Since GBM is such a difficult cancer to manage, treatments need to reflect the diversity of the patients. Yet, chemo and Optune are two of the few options available, and what you have left after are clinical trials. The amount of red tape around these trials, though, makes them somewhat inaccessible and ineffective for a disease that kills quickly and impacts everyone differently. 

Musella explains the problems with this system with the example of a failed, 12-year clinical trial for a GBM vaccine therapy. If the drug company running the trial could increase the median overall survival of patients, they would consider it successful and get approval.

“About 20% of the patients, all with similar biomarkers, lived on for five years,” says Musella. “To me that’s a success, but because it wasn’t defined that way at the start of the trial it did not get approved.” Ultimately, the FDA told the company to repeat the trial with patients who had those biomarkers, but there was no longer the funding to do so. The vaccine therapy would have been a simple shot in the arm.

Advocating for awareness

Roxanne, a powerhouse fighter, spent the last nine months educating herself on GBM which led her to Cancer Commons and The Musella Foundation. Cancer Commons is a network of physicians and scientists like Warner who help people identify and access a personalized treatment plan beyond standard care. The Musella Foundation has numerous initiatives, from a copayment assistance program to a Brain Tumor Virtual Trial and numerous educational resources.

Most recently, the two organizations teamed up to help write the Promising Pathway Act (PPA) which was introduced to congress in May 2021. The bill could change the way FDA (Food and Drug Administration) drug approval works, a game-changer for diseases like ALS and GBM. Under a new rolling, priority review pathway, the FDA could grant provisional approval to drugs that demonstrate early evidence of efficacy.

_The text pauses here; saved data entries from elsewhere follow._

/-- A descriptor or ring area of a live queue that the folio owns reaches beyond a limit: every valid descriptor in its
scratchpad. -/
def State.queueBeyond (s : State) (fid limit : Nat) : Bool :=
  s.mem.any (fun c =>
    let off := c.1 - scratchLoc fid 15
    scratchLoc fid 15 ≤ c.1 && off < 0x80000 && off % 32 = 0 && c.2 = 0x51 &&
      (let q := s.qdesc fid off
       s.qValid fid fid off q && (limit < off + 32 || limit < fieldOf q 82 64 + 9 * qSize q)))

/-- The new split takes effect (R275). -/
def State.carveOk (s : State) (x : Folio) (v : DWord) : Bool :=
  let frame := fieldOf v 5 0
  let limit := fieldOf v 11 6 * 16384
  fieldOf v 11 6 ≤ 32
    && s.granules x.die x.core - carveSum x.carve + (frame + fieldOf v 11 6 + fieldOf v 17 12 + fieldOf x.carve 23 18) ≤ 60
    && (s.takenRuns x.fid).all (fun r => r.1 + r.2 ≤ frame * 16)
    && !s.subs.any (fun y => (y.src = x.fid && limit < y.soff + y.len) || (y.dst = x.fid && limit < y.doff + y.len))
    && !s.queueBeyond x.fid limit

/-- A scratchpad has shrunk (R275): its bytes beyond the limit are lost with all that they were, and operations posted before keep
only the rest of the allocation's generation. -/
def State.shrink (s : State) (fid limit : Nat) : State :=
  let lost := fun (a : Nat) => scratchLoc fid limit ≤ a && a < scratchLoc fid 0x80000
  { s with
    mem := s.mem.filter (fun c => !lost c.1), hist := s.hist.filter (fun x => !lost x.1)
    tiles := s.tiles.map (fun t => if t.fid = fid then { t with cut := min t.cut limit } else t)
    copies := s.copies.map (fun c => if c.members.any (fun m => m.2.1 = fid) ∨ c.fid = fid then { c with cuts := (fid, limit) :: c.cuts } else c) }

/-- CARVE_APPLY (R275): the request of a folio barrier whose party has arrived is applied, and the barrier completes. -/
def carveApply (fid : Nat) (s : State) : State :=
  let x := s.folio fid
  let b : BarId := ⟨false, none⟩
  match x.carveRq with
  | none => s
  | some (v, uid) =>
    let limit := fieldOf v 11 6 * 16384
    if !s.folios.any (fun y => y.fid = fid) || !s.allArrived fid b || s.writesBeyond fid limit then s
    else
      let ok := s.carveOk x v
      let s1 := (s.modFolio fid (fun y => { y with
        carveRq := none, carve := if ok then putField y.carve 17 0 (fieldOf v 17 0) else y.carve })).modQuire uid (fun q => q.setK 1 ok)
      (if ok && limit < x.scratchBytes then s1.shrink fid limit else s1).completeBar fid b

/-! ## Restore (R391) -/

/-- The folios of a unit have new names, which are their allocations' generations (R211, R391; log 3): wherever a name stands for one of
them. -/
def State.renameFolios (s : State) (f : Nat → Nat) : State :=
  let loc := fun (a : Nat) => if a < 2 ^ 52 then a else scratchLoc (f ((a - 2 ^ 52) / 2 ^ 19)) (a % 2 ^ 19)
  let held := fun (h : HeldFault) => { h with fid := f h.fid }
  { s with
    copies := s.copies.map (fun c => { c with fid := f c.fid, members := c.members.map (fun m => (m.1, f m.2.1, m.2.2)) })
    tiles := s.tiles.map (fun t => { t with fid := f t.fid })
    matops := s.matops.map (fun o => { o with fid := f o.fid })
    bad := s.bad.map (fun b => match b with | .scratch x o => .scratch (f x) o | b => b)
    rest := s.rest.map (fun q => { q with waits := q.waits.map (fun w => match w.kind with
      | .queue l p r h => { w with kind := .queue (loc l) p r h}
      | _ => w) })
    dies := s.dies.map (fun z => { z with held := z.held.map held, trapQ := z.trapQ.map held, handlers := z.handlers.map held }) }

/-- A barrier under new names. -/
def Barrier.rename (b : Barrier) (f : Nat → Nat) : Barrier := { b with arrived := b.arrived.map f }

/-- Where the folios of a saved unit go: the named folio as asked, the others on the lowest free cores of the cluster. -/
def State.restorePlaces (s : State) (v : Saved) (fid d core qbase : Nat) : Option (List (Nat × Nat × Nat)) :=
  v.folios.foldl (fun acc y =>
    match acc with
    | none => none
    | some ps =>
      if y.fid = fid then (if s.coreFits d core qbase y.qcnt y.carve then some (ps ++ [(fid, core, qbase)]) else none)
      else
        match (List.range 24).findSome? (fun i =>
          let c := core / 24 * 24 + i
          if c = core || ps.any (fun p => p.2.1 = c) then none else (s.fitBase d c y.qcnt y.carve).map (fun b => (c, b))) with
        | some (c, b) => some (ps ++ [(y.fid, c, b)])
        | none => none) (some [])

/-- A saved unit may be restored on a die now: its remap entries are free, and on its collection's die it is the first unit in order
that can bind; on any die no unit before it waits for that cluster (R315, R391). -/
def State.mayRestore (s : State) (v : Saved) (d core : Nat) : Bool :=
  let x := v.folios.headD noFolio
  !v.step7 && !s.remaps.any (fun r => v.folios.any (fun y => y.fid = r.fid)) && (s.die d).admitted && d < s.part.dies && core < 384
    && (match s.colls.find? (fun c => c.uid = v.coll) with
        | some c =>
          let u : UnitId := ⟨v.coll, x.shelf, volIndex x.record x.vol⟩
          !(s.closed d c u).contains (core / 24) && (c.die ≠ d || (s.nextUnit d).map (·.2) = some u)
        | none => true)

/-- The scratchpad of a restored folio takes the bytes of its image, and their poison. -/
def State.readScratch (s : State) (x : Folio) (pa kid : Nat) : State :=
  ((s.putBytes (scratchLoc x.fid 0) (s.imageBytes kid pa x.scratchBytes)).movePoison pa (scratchLoc x.fid 0) x.scratchBytes)

/-- The unit is resident again under new names, with what its images hold (R391). `ps` says where each folio goes. Its
subscription entries keep their numbers (R255; log 120). -/
def State.restoreAt (s : State) (v : Saved) (d : Nat) (ps : List (Nat × Nat × Nat)) : State :=
  let n := s.next
  let f := fun (x : Nat) => match v.folios.findIdx? (fun y => y.fid = x) with | some i => n + i | none => x
  let at_ := fun (x : Nat) => ((ps.find? (fun p => p.1 = x)).map (·.2)).getD (0, 0)
  let img := fun (x : Nat) => ((v.images.find? (fun i => i.1 = x)).map (·.2)).getD (0, 0)
  let fs := v.folios.map (fun y => { y with
    fid := f y.fid, die := d, core := (at_ y.fid).1, qbase := (at_ y.fid).2 })
  let qs := v.folios.flatMap (fun y =>
    (s.readImage y (sortOn (·.quireid) (v.quires.filter (fun q => q.fid = y.fid))) (img y.fid).1 (img y.fid).2).map (fun q =>
      { q with fid := f y.fid, slot := (at_ y.fid).2 + q.quireid, stamp := s.clock }))
  let mine := fun (x : Nat) => v.folios.any (fun y => y.fid = x)
  let asks := (s.matops.filter (fun o => mine o.fid && !o.latch && o.held.isNone && o.pend.isNone)).map (fun o => Heavy.matrix o.id)
    ++ (s.copies.filter (fun c => mine c.fid && !c.permit && c.held.isNone && c.pend.isNone)).map (fun c => Heavy.copy c.id)
    ++ (s.shards.filter (fun x => !x.permit && v.quires.any (fun q => q.uid = x.quire))).map (fun x => Heavy.shard x.id)
  let vol := { v.volume with members := v.volume.members.map (fun m => (m.1, f m.2)), bar := v.volume.bar.rename f
                             splits := v.volume.splits.map (fun b => (b.1, b.2.rename f)), exited := v.volume.exited.map f }
  let s1 : State := { s with
    saved := s.saved.filter (fun w => w.volume.vid ≠ v.volume.vid)
    folios := s.folios ++ fs, volumes := s.volumes ++ [vol], rest := s.rest ++ qs
    subs := s.subs ++ v.subs.map (fun y => { y with src := f y.src, dst := f y.dst })
    tiles := s.tiles.map (fun t => if mine t.fid then { t with die := d } else t)
    permits := s.permits ++ asks, next := n + v.folios.length
    mem := s.mem.filter (fun c => !(2 ^ 52 ≤ c.1 && mine ((c.1 - 2 ^ 52) / 2 ^ 19))) }
  v.folios.foldl (fun (t : State) y =>
    t.readScratch { y with fid := f y.fid } ((img y.fid).1 + y.scratchSection) (img y.fid).2) (s1.renameFolios f)

/-- RESTORE (R391): a saved unit becomes resident again on a core of an admitted die (`core` counts 512 for each die) in its old
place of the bind order; its waits for permits are asked anew, an acquire comes first, and barriers whose parties have arrived
meanwhile complete (R266). -/
def restoreUnit (fid dcore qbase : Nat) (s : State) : State :=
  let d := dcore / 512
  match s.saved.find? (fun v => v.folios.any (fun y => y.fid = fid)) with
  | none => s
  | some v =>
    match if s.mayRestore v d (dcore % 512) then s.restorePlaces v fid d (dcore % 512) qbase else none with
    | none => s
    | some ps =>
      let x := v.folios.headD noFolio
      let idx := volIndex x.record x.vol
      match s.newVgid d x.coll x.shelf with
      | none => s
      | some vg =>
        let s1 := s.restoreAt v d ps
        let fs := s1.folios.filter (fun y => s.next ≤ y.fid)
        let qs := (s1.quires.filter (fun q => fs.any (fun y => y.fid = q.fid) && q.uid ≠ 0)).map (·.uid)
        let recs := fs.map (fun y => ({ coll := y.coll, shelf := y.shelf, volIdx := idx, folioid := y.folioid, qbase := y.qbase
                                        qcnt := y.qcnt, core := y.core, vgid := vg, state := 1, carve := y.carve } : Bind))
        let s2 := (s1.modDie d (fun z => { z with slots := z.slots ++ recs
                                                  targets := z.targets.filter (fun t => ¬ (t.1 = x.coll ∧ t.2.1 = x.shelf ∧ t.2.2.1 = idx)) })).modColl
          x.coll (fun c => c.modShelf x.shelf (fun y => { y with vols := Sparse.set .waiting idx .resident y.vols }))
        let s3 := qs.foldl (fun (t : State) u => (t.replaceArchive u).startView u) (s2.acquireOn d 6)
        (fs.foldl (fun (t : State) y => t.tryComplete y.fid allBars) s3).reap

Patients like Leo with rapidly progressing terminal illness would have access to more options, more hope, and the data gathered from them would be incorporated into the long-term approval process.

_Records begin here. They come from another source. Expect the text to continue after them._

/-- The eviction of a package (R411): every page homed on it is lost. -/
def State.evictPkg (s : State) (p : Nat) : State :=
  let away := fun (pa : Nat) => paPkg pa = p
  let s1 : State := { s with
    pkgs := putBit s.pkgs p false, epoch := s.epoch + 1, pkgGen := Sparse.set 0 p (Sparse.get 0 p s.pkgGen + 1) s.pkgGen
    partials := s.partials.filter (fun x => !away x.pa)
    misses := s.misses.filter (fun x => x.1 % 256 ≠ 64 + p) }
  let s2 := (List.range 5).foldl (fun (t : State) e => t.dropCopies e (fun c => away (c.line * 64))) s1
  let s3 := s2.clearHolder (fun h => (h.1, putBit h.2 p false))
  (({ s3 with holders := s3.holders.filter (fun x => !away (x.1 * 2048)) } : State).loseCounters away (fun _ => false)).loseTiles

/-- A member of a scope by number: a die, or 64 + a package. -/
def State.isMember (s : State) (target : Nat) : Bool :=
  if 64 ≤ target then s.pkgs.getLsbD (target - 64) && target - 64 ≠ s.pkgid else (s.die target).admitted
/-- An EVICT still names the member and incarnation it meant (R405). -/
def State.evictable (s : State) (target incarn : Nat) : Bool :=
  s.isMember target && (64 ≤ target || (s.die target).incarn.toNat = incarn)
/-- The steps of survivors for an evicted die or package. -/
def State.evictTarget (s : State) (target : Nat) : State := if 64 ≤ target then s.evictPkg (target - 64) else s.evictDie target

/-- A curator of a die at the kernel's entry: one quire of one fibre in ASID 0 (log 25). -/
def State.addCurator (s : State) (d i : Nat) (entry : DWord) : State :=
  let n := s.next
  let f : Folio := { fid := n + 1, die := d, core := 384 + i, qbase := 0, qcnt := 1, folioid := 0, vid := n, kind := .curator i }
  { s with
    folios := s.folios ++ [f], volumes := s.volumes ++ [{ vid := n, members := [(0, n + 1)] }]
    rest := s.rest ++ [newQuire (n + 2) (n + 1) 0 0 (entry &&& ~~~3) 28 1 s.clock], next := n + 3 }
/-- The image is loaded into a die's memory (R17 step 4), and its four curators start at its entry; where it lies there is not
stated (log 118). -/
def State.addCurators (s : State) (d : Nat) : State :=
  let bs := (s.images.head?.map (·.bytes)).getD []
  let t := s.putLong 0 (s.pkgid * 2 ^ 46 + d * 2 ^ 38 + Config.loadArea d % 2 ^ 25 * 4096) bs
  (List.range 4).foldl (fun (t : State) i => t.addCurator d i (Config.imageEntry bs)) t

/-- The re-admission of a die (R407): incarnation, empty caches, memory without live data. -/
def State.admitDie (s : State) (d : Nat) : State :=
  let here := fun (pa : Nat) => pa < 2 ^ 52 && paPkg pa = s.pkgid && paDie pa = d && paSpace pa = 0
  let line := fun (l : Nat) => here (l * 64)
  let s1 : State := { s with
    dies := s.dies.mapIdx (fun i z => if (s.instances d).contains i then { admitted := true, incarn := z.incarn + 1, rehome := z.rehome } else z)
    mem := s.mem.filter (fun c => !here c.1), lineKey := s.lineKey.filter (fun x => !line x.1)
    hist := s.hist.filter (fun x => !here x.1 && x.1 / 2 ^ 64 ≠ d + 1), backs := s.backs.filter (fun x => !here x.1)
    holders := s.holders.filter (fun x => !here (x.1 * 2048))
    class_ := s.class_.filter (fun x => !line (x.1 % 2 ^ 46) && x.1 / 2 ^ 46 ≠ d), shadow := s.shadow.filter (fun x => !here x.1)
    poison := s.poison.filter (fun l => !line l), partials := s.partials.filter (fun p => !here p.pa)
    counters := s.counters.filter (fun c => !here c.pa), subGens := s.subGens.filter (fun x => x.1 / (512 * 16) ≠ d)
    links := s.links.map (fun l => if l.die = d then { l with retry := 0, spares := 0, width := 0, state := 0, bad := 0, map := []
                                                              trained := true, buffer := 0, detour := none } else l)
    epoch := s.epoch + 1 }
  if d < s.part.dies then s1.addCurators d else s1
/-- The admission of a package to the domain. -/
def State.admitPkg (s : State) (p : Nat) : State :=
  { s with pkgs := putBit s.pkgs p true, everPkgs := putBit s.everPkgs p true, deadPkgs := putBit s.deadPkgs p false, epoch := s.epoch + 1 }

/-- An evicted package has contact again: its dies learn of the eviction (R407). -/
def State.castOut (s : State) : Bool := s.outcast && s.fabricUp
/-- A die passes the steps of its bring-up (R17): a free choice. -/
def State.passes (s : State) (d : Nat) : Bool := s.choose (700 + d) 2 = 0
/-- A die that ADMIT can name: of the part, and the processor die where it is one of its own. -/
def State.admissible (s : State) (d : Nat) : Bool := d < s.part.dies || (d = 4 && s.part ≠ .q940)
/-- A package that the domain has evicted, and whose dies have reset, is admitted again: those of its dies that pass bring-up anew
are admitted, each as by ADMIT (R407; log 119). -/
def State.rejoin (s : State) : State :=
  if s.outcast && s.dies.all (fun z => !z.admitted) then
    ((List.range 5).filter (fun d => s.admissible d && s.passes d)).foldl State.admitDie { s with outcast := false }
  else s

/-- The effect of a numbered message (R362, R405, R407). INVAL is the hardware's and enters no receive queue (log 26). -/
def State.numbered (s : State) (m : Msg) : State :=
  let s1 := s.sent m
  match m.body with
  | .kernel | .ckcommit _ => s1.deliver m
  | .evict target _ => (s1.evictTarget target).deliver m
  | .admission target => (if 64 ≤ target then s1.admitPkg (target - 64) else s1.admitDie target).deliver m
  | .inval id asid lo len wb => s1.startShoot m.seq m id asid lo len wb

/-- A message that has lost its object: the die or package of an EVICT is evicted already, that of an ADMIT admitted. -/
def State.msgMoot (s : State) (m : Msg) : Bool :=
  match m.body with
  | .evict target inc => !s.evictable target inc
  | .admission target => s.isMember target || target = 64 + s.pkgid
  | _ => false

/-- The packages of the domain other than this one. -/
def State.peers (s : State) : List Nat :=
  (List.range 64).filter (fun p => s.pkgs.getLsbD p && !s.deadPkgs.getLsbD p && p ≠ s.pkgid)

/-- What another package may send in the domain scope, by a free choice (R402): a message of a kernel, the INVAL of a shoot-down (64
stands for a die of another package), or the EVICT of a third package. -/
def State.foreignBody (s : State) (p : Nat) : MsgBody :=
  let c := s.choose 7001
  match c 3 with
  | 0 => .kernel
  | 1 => .inval s.next (if s.choose 7002 2 = 0 then none else some (s.choose 7003 65536)) (s.choose 7004 (2 ^ 44) * 4096)
      (s.choose 7005 (2 ^ 36) * 4096) (s.choose 7006 2 = 1)
  | _ => match s.peers.filter (fun x => x ≠ p) with
    | [] => .kernel
    | x :: xs => .evict (64 + ((x :: xs)[s.choose 7007 (xs.length + 1)]?).getD x) 0
/-- A message of another package of the domain, none where no other can be reached (R402). -/
def State.foreignMsg (s : State) : Option Msg :=
  if !s.fabricUp then none
  else match s.peers[s.choose 7000 s.peers.length]? with
    | none => none
    | some p =>
      let body := s.foreignBody p
      let type := match body with | .kernel => 0x80 + s.choose 7008 128 | .evict _ _ => 1 | _ => 0
      some { dom := true, type := type, pkg := p, die := s.choose 7009 5, incarn := s.choose 7010 (2 ^ 32)
             payload := s.freePayload, body := body }

/-- SEQUENCER_NUMBER (R402): the sequencer drops a stale message or one that has lost its object, or numbers it and delivers it to every
admitted instance. Behind the messages of this package's dies stands what another package of the domain sends. -/
def sequencerNumber (idx : Nat) (s : State) : State :=
  match s.msgs[idx]? with
  | none =>
    (match if idx = s.msgs.length then s.foreignMsg else none with
     | some m =>
       if !s.queuesOpen then s
       else
         let (n, u) := ({ s with next := s.next + 1 } : State).number true
         let m1 := { m with seq := n }
         match m.body with
         | .inval id asid lo len wb => u.startShoot n { m1 with die := 64 } id asid lo len wb
         | .evict target _ => (u.evictTarget target).deliver m1
         | _ => u.deliver m1
     | none => s)
  | some m =>
    let t : State := { s with msgs := s.msgs.eraseIdx idx }
    if !s.headOfSender idx m then s
    else if s.msgStale m || s.msgMoot m then t
    else if s.holdsBack m.die || !s.sequencerUp m.dom m.die m.body || !s.queuesOpen then s
    else
      let (n, u) := t.number m.dom
      u.numbered { m with seq := n }

/-- The domain may evict this package: there is another one, and no port works (R422). -/
def State.cutOff (s : State) : Bool := !s.fabricUp && !s.outcast && s.peers ≠ []

/-- EVICT (R405, R409): the first EVICT of a die or package that can be numbered. That of this package is the domain's, where no
port of it works (R422); it learns of it later (R407). -/
def evictNext (target : Nat) (s : State) : State :=
  if target = 64 + s.pkgid then (if s.cutOff then { s with outcast := true } else s)
  else match (List.range s.msgs.length).find? (fun i => match s.msgs[i]? with
      | some m => s.headOfSender i m && (match m.body with | .evict t _ => t = target | _ => false)
      | none => false) with
  | some i => sequencerNumber i s
  | none => s

/-- ADMIT (R407): the sequencer admits a die that has passed bring-up, or a package; that of this
package is the domain's (log 119). Its message is numbered at once, or takes its place behind the sequencer's earlier messages
(R402). -/
def admitNext (target : Nat) (s : State) : State :=
  let fits := if 64 ≤ target then target < 128 else s.admissible target
  if target = 64 + s.pkgid then s.rejoin
  else match s.sequencer with
  | some d =>
    let m := s.message d (64 ≤ target) 0x02 s.freePayload (.admission target)
    if !fits || s.msgMoot m || s.msgs.any (fun x => x.body = m.body) || !s.live d then s
    else if !s.headOfSender s.msgs.length m || !s.sequencerUp m.dom d m.body || !s.queuesOpen then { s with msgs := s.msgs ++ [m] }
    else
      let (n, t) := s.number m.dom
      t.numbered { m with seq := n }
  | none => s

/-- HEARTBEAT (R405): the observers of a die or package count afresh. -/
def heartbeat (src : Nat) (s : State) : State := { s with misses := s.misses.filter (fun x => x.1 % 256 ≠ src) }

/-- HEARTBEAT_MISS (R405, R406): an observer misses a heartbeat; at the third in a row it sends EVICT, if it still reaches enough
members of the scope. -/
def heartbeatMiss (observer src : Nat) (s : State) : State :=
  let n := min 3 (Sparse.get 0 (observer * 256 + src) s.misses + 1)
  let s1 : State := { s with misses := Sparse.set 0 (observer * 256 + src) n s.misses }
  let dom : Bool := 64 ≤ src
  let told := s.msgs.any (fun m => m.die = observer && (match m.body with | .evict t _ => t = src | _ => false))
  if !(s.die observer).admitted || (s.die observer).failed || !s.isMember src || observer = src then s
  else if n < 3 || told || !majority (s1.scopeMembers dom) (s1.nearTo observer dom) || (dom && s.sequencer ≠ some observer) then s1
  else { s1 with msgs := s1.msgs ++ [s1.message observer dom 0x01 s1.freePayload
      (.evict src (if dom then 0 else (s.die src).incarn.toNat))] }

/-- DIE_FAILURE (R401): a die or package stops its quires, its heartbeats and its service. -/
def dieFailure (target : Nat) (s : State) : State :=
  if 64 ≤ target then
    if target - 64 = s.pkgid then { s with dies := s.dies.map (fun z => { z with failed := true }) }
    else { s with deadPkgs := putBit s.deadPkgs (target - 64) true }
  else (s.instances target).foldl (fun (t : State) i => t.modDie i (fun z => { z with failed := true })) s

/-- EVICTION_DISCOVERED (R407): a die that still ran, itself evicted or with its package, stops its quires and resets. -/
def evictionDiscovered (d : Nat) (s : State) : State :=
  if (s.die d).admitted && !s.castOut then s
  else (s.instances d).foldl (fun (t : State) i => t.modDie i (fun z => { incarn := z.incarn, rehome := z.rehome })) (s.dropDie d)

/-- SEQUENCER_TIMEOUT (R404): `msend` raises 0x142 when no sequencer of its scope can be reached. -/
def sequencerTimeout (uid : Nat) (s : State) : State :=
  match s.msgs.find? (fun m => match m.sender with | some x => x.1 = uid | none => false) with
  | some { sender := some (_, pc, frame, reg), dom := dom, die := die, body := body, .. } =>
    (match (s.quires.find? (fun q => q.uid = uid && !q.faulted)).bind (fun q => q.waits.find? (fun w => w.pc = pc && w.frame = frame && w.kind = .msend)) with
     | some w =>
       if s.sequencerUp dom die body then s
       else ({ s with msgs := s.msgs.filter (fun m => m.sender ≠ some (uid, pc, frame, reg)) } : State).trapIn uid w 0x142 0
     | none => s)
  | _ => s

/-- The address at which a walk finds a home that cannot be reached now (R358, R411). -/
def State.walkWaits (s : State) (d va : Nat) : List (Nat × Nat × Nat) → Nat → Option Nat
  | [], _ => none
  | (_, sh, bits) :: rest, table =>
    let pa := table + 8 * (va / 2 ^ sh % 2 ^ bits)
    match s.reach d pa with
    | .waits => some pa
    | .lost => none
    | .at x =>
      let e := s.phys64 x
      if ptePerm e = 0 ∧ pteSz e = 1 then s.walkWaits d va rest (pteBase e) else none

The Weisheits have joined in advocating for the bill and hope that people write to their representatives to help get PPA passed. Roxanne has also launched her own website, Cure GBM Now, and started a virtual daily newspaper, Glioblastoma Daily News, to keep readers updated on research taking place worldwide.

It has been nine months since Leo woke up a little crooked and received his diagnosis. Although his life has changed dramatically, in certain ways, it hasn’t at all. “I’m the type of person who just pushes through,” says Leo, “I keep a routine. Every morning I still get up early at 6:30. I go down and feed the dog like I always did. I make the coffee like I always did. I make breakfast for myself and my daughter.” Leo cannot go on bike rides now or go golfing with his friends, but he loves to cook and established “French Toast Fridays” with Annalise, a weekly tradition they can do together.  

Today, Roxanne is Leo’s support as they navigate his cancer together. “When I think of my husband, I picture a Norman Rockwell painting—he wants to sustain a normal life for as long as possible,” she says. “The main thing is to try to take every day as a gift and remember the things you can be grateful for.”